Performance Limitations in Sensorimotor Control: Tradeoffs between Neural Computing and Accuracy in Tracking Fast Movements

Shreya Saxena, Columbia University


The ability to move fast and accurately track moving objects is fundamentally constrained by the biophysics of neurons and dynamics of the muscles involved. Yet, the corresponding tradeoffs between these factors and tracking motor commands have not been rigorously quantified. We use feedback control principles to identify performance limitations of the sensorimotor control system (SCS) to track fast periodic movements. We show that (i) linear models of the SCS fail to predict known undesirable phenomena produced when tracking signals in the "fast regime", while nonlinear pulsatile control models can predict such undesirable phenomena, and (ii) tools from nonlinear control theory allows us to characterize fundamental limitations in this fast regime.
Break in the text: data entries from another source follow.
-- ==== Sys2Proof/Laws/Ops.lean ====
section
/-! SUPPORT. What the shared operations do: register reads after writes, fields and indexes, points in registers, and the two ends of a completion. -/

namespace Sys2Proof.Machine

/-- A read after a write of an integer register. -/
theorem State.readX_writeX (s : State) (i j : RegIndex) (v : Word) :
    (s.writeX i v).readX j = if i = j then v else s.readX j := by
  simp [State.readX, Vector.getElem_set, Fin.ext_iff]

/-- A read after a write of a point register, part by part. -/
theorem State.readPtReg_writePtReg (s : State) (i j : RegIndex) (r : PointReg) :
    (s.writePtReg i r).readPtReg j = if i = j then r else s.readPtReg j := by
  simp [State.readPtReg, Vector.getElem_set, Fin.ext_iff]

/-- A written point register holds the canonical parts of the point; the others are untouched. -/
theorem State.readPtReg_writePt (s : State) (i j : RegIndex) (Q : Point) :
    (s.writePt i Q).readPtReg j = if i = j then PointReg.ofPoint Q else s.readPtReg j :=
  s.readPtReg_writePtReg i j _

@[simp] theorem State.readX_writePt (s : State) (i j : RegIndex) (Q : Point) : (s.writePt i Q).readX j = s.readX j := rfl
@[simp] theorem State.readX_writeKeys (s : State) (a b : Vector Word 4) (j : RegIndex) : (s.writeKeys a b).readX j = s.readX j := rfl
@[simp] theorem State.readPtReg_writeX (s : State) (i j : RegIndex) (v : Word) : (s.writeX i v).readPtReg j = s.readPtReg j := rfl
@[simp] theorem State.readPtReg_writeKeys (s : State) (a b : Vector Word 4) (j : RegIndex) :
    (s.writeKeys a b).readPtReg j = s.readPtReg j := rfl
@[simp] theorem State.readX_succeed (s : State) (j : RegIndex) : s.succeed.readX j = s.readX j := rfl
@[simp] theorem State.readPtReg_succeed (s : State) (j : RegIndex) : s.succeed.readPtReg j = s.readPtReg j := rfl
@[simp] theorem State.readX_takeError (s : State) (e : ErrorKind) (j : RegIndex) : (s.takeError e).readX j = s.readX j := rfl
@[simp] theorem State.readPtReg_takeError (s : State) (e : ErrorKind) (j : RegIndex) :
    (s.takeError e).readPtReg j = s.readPtReg j := rfl

@[simp] theorem indexField_toNat (i : RegIndex) : (indexField i).toNat = i.val := by
  have h : i.val < 16 := lt_of_lt_of_le i.isLt (by decide)
  simpa [indexField] using h

/-- The field of a register names that register. -/
@[simp] theorem fieldIndex_indexField (i : RegIndex) : fieldIndex (indexField i) = .ok i := by
  simp [fieldIndex]

/-- A field holding 0 to 3 is the field of a register. -/
theorem exists_indexField {r : RegField} (h : RegField.legal r = true) : ∃ i : RegIndex, r = indexField i := by
  refine ⟨⟨r.toNat, by simpa [RegField.legal] using h⟩, ?_⟩
  apply BitVec.eq_of_toNat_eq
  simp

/-- A field holding 4 to 15 names no register (R64). -/
theorem fieldIndex_of_illegal {r : RegField} (h : RegField.legal r = false) : fieldIndex r = .error .illegalCommand := by
  have : ¬ r.toNat < 4 := by simpa [RegField.legal] using h
  simp [fieldIndex, this]

/-- The point a register holds after a command wrote `Q` with coordinates that fit a word (R23). -/
theorem PointReg.point_ofPoint_affine {x y : Int} (hx : 0 ≤ x ∧ x < 2 ^ 32) (hy : 0 ≤ y ∧ y < 2 ^ 32) :
    (PointReg.ofPoint (.affine x y)).point = .affine x y := by
  have key : ∀ z : Int, 0 ≤ z ∧ z < 2 ^ 32 → ((uint (zext32 z) : Nat) : Int) = z := by
    intro z hz
    simp only [uint, zext32, BitVec.toNat_ofInt]
    omega
  simp [PointReg.ofPoint, PointReg.point, key x hx, key y hy]

@[simp] theorem PointReg.point_ofPoint_identity : (PointReg.ofPoint .identity).point = .identity := rfl

/-- The two ends of a completion (R50). -/
theorem State.complete_ok (s : State) (r : Result) : s.complete (.ok r) = (s.writeResult r).succeed := rfl

/-- The two ends of a completion (R124). -/
theorem State.complete_error (s : State) (e : ErrorKind) : s.complete (.error e) = s.takeError e := rfl

/-- No command writes CMD or what stands outside the hardware. -/
@[simp] theorem State.writeResult_cmd (s : State) (r : Result) : (s.writeResult r).cmd = s.cmd := by cases r <;> rfl
@[simp] theorem State.writeResult_env (s : State) (r : Result) : (s.writeResult r).env = s.env := by cases r <;> rfl
@[simp] theorem State.writeResult_errcmd (s : State) (r : Result) : (s.writeResult r).errcmd = s.errcmd := by cases r <;> rfl
@[simp] theorem State.writeResult_status (s : State) (r : Result) : (s.writeResult r).status = s.status := by cases r <;> rfl
@[simp] theorem State.complete_cmd (s : State) (r : Except ErrorKind Result) : (s.complete r).cmd = s.cmd := by
  cases r <;> simp [State.complete]
@[simp] theorem State.complete_env (s : State) (r : Except ErrorKind Result) : (s.complete r).env = s.env := by
  cases r <;> simp [State.complete]
@[simp] theorem State.complete_busy (s : State) (r : Except ErrorKind Result) : (s.complete r).status.busy = false := by
  cases r <;> simp [State.complete]

/-- Every command completes: `exec` always answers the completion of some evaluation. -/
theorem exec_eq_complete (i : Instr) (s : State) : ∃ r, exec i s = .next (s.complete r) := by
  cases i <;> exact ⟨_, rfl⟩

/-- What the range check says (R91). -/
theorem checkRange_ok_of_inRange {c : CurveParams} {Q : Point} (h : Q.inRange c = true) : checkRange c Q = .ok () := by
  cases Q with
  | identity => rfl
  | affine x y =>
    simp only [Point.inRange, Bool.and_eq_true, decide_eq_true_eq] at h
    simp only [checkRange]
    rw [if_neg (by omega)]

/-- A point register out of range fails the check (R91). -/
theorem checkRange_of_outOfRange {q : PointReg} (h : q.outOfRange) :
    checkRange Config.curve q.point = .error .operandRange := by
  obtain ⟨hi, h⟩ := h
  simp [PointReg.point, hi, checkRange, uint]
  omega

/-- A point register that is not out of range passes the check: `Identity`, or both coordinates below `P` (R91). -/
theorem checkRange_of_not_outOfRange {q : PointReg} (h : ¬ q.outOfRange) : checkRange Config.curve q.point = .ok () := by
  cases hi : q.inf with
  | true => simp [PointReg.point, hi, checkRange]
  | false =>
    simp only [PointReg.outOfRange, hi, true_and] at h
    simp [PointReg.point, hi, checkRange, uint]
    omega

/-- Reading an Affine register and writing the point back gives the same three parts (R23). -/
theorem PointReg.ofPoint_point {q : PointReg} (h : q.inf = false) : PointReg.ofPoint q.point = q := by
  cases q with
  | mk inf x y =>
    subst h
    simp [PointReg.point, PointReg.ofPoint, zext32, uint]

/-- The three ends of a completion, in the terms of the statements (R50, R124). -/
theorem State.succeed_intReg (s : State) (d : RegIndex) (v : Word) :
    (s.writeResult (.intReg d v)).succeed = s.afterInt d v := rfl
theorem State.succeed_pointReg (s : State) (d : RegIndex) (Q : Point) :
    (s.writeResult (.pointReg d Q)).succeed = s.afterPoint d (PointReg.ofPoint Q) := rfl
theorem State.takeError_eq (s : State) (e : ErrorKind) : s.takeError e = s.afterError e.code := rfl

/-- The codes of R120: 1 to 5, never 0. -/
theorem ErrorKind.code_range (e : ErrorKind) : 1 ≤ e.code.toNat ∧ e.code.toNat ≤ 5 := by cases e <;> decide

end Sys2Proof.Machine
end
For a class of sinusoidal input signals, we identify undesirable phenomena at the output of the SCS, including skipped cycles, overshoot and undershoot. We then derive an analytical bound on the highest frequency that the SCS can track without producing such undesirable phenomena as a function of the neurons' computational complexity and muscle dynamics. Our modeling framework not only reproduces several characteristics of motor responses in both slow and fast regimes observed in humans and monkeys, but the performance limitations derived here have far-reaching implications in sensorimotor control. In particular, our analysis can be used to guide the design of therapies for movement disorders caused by neural damage by enhancing muscle performance with assistive neuroprosthetic devices.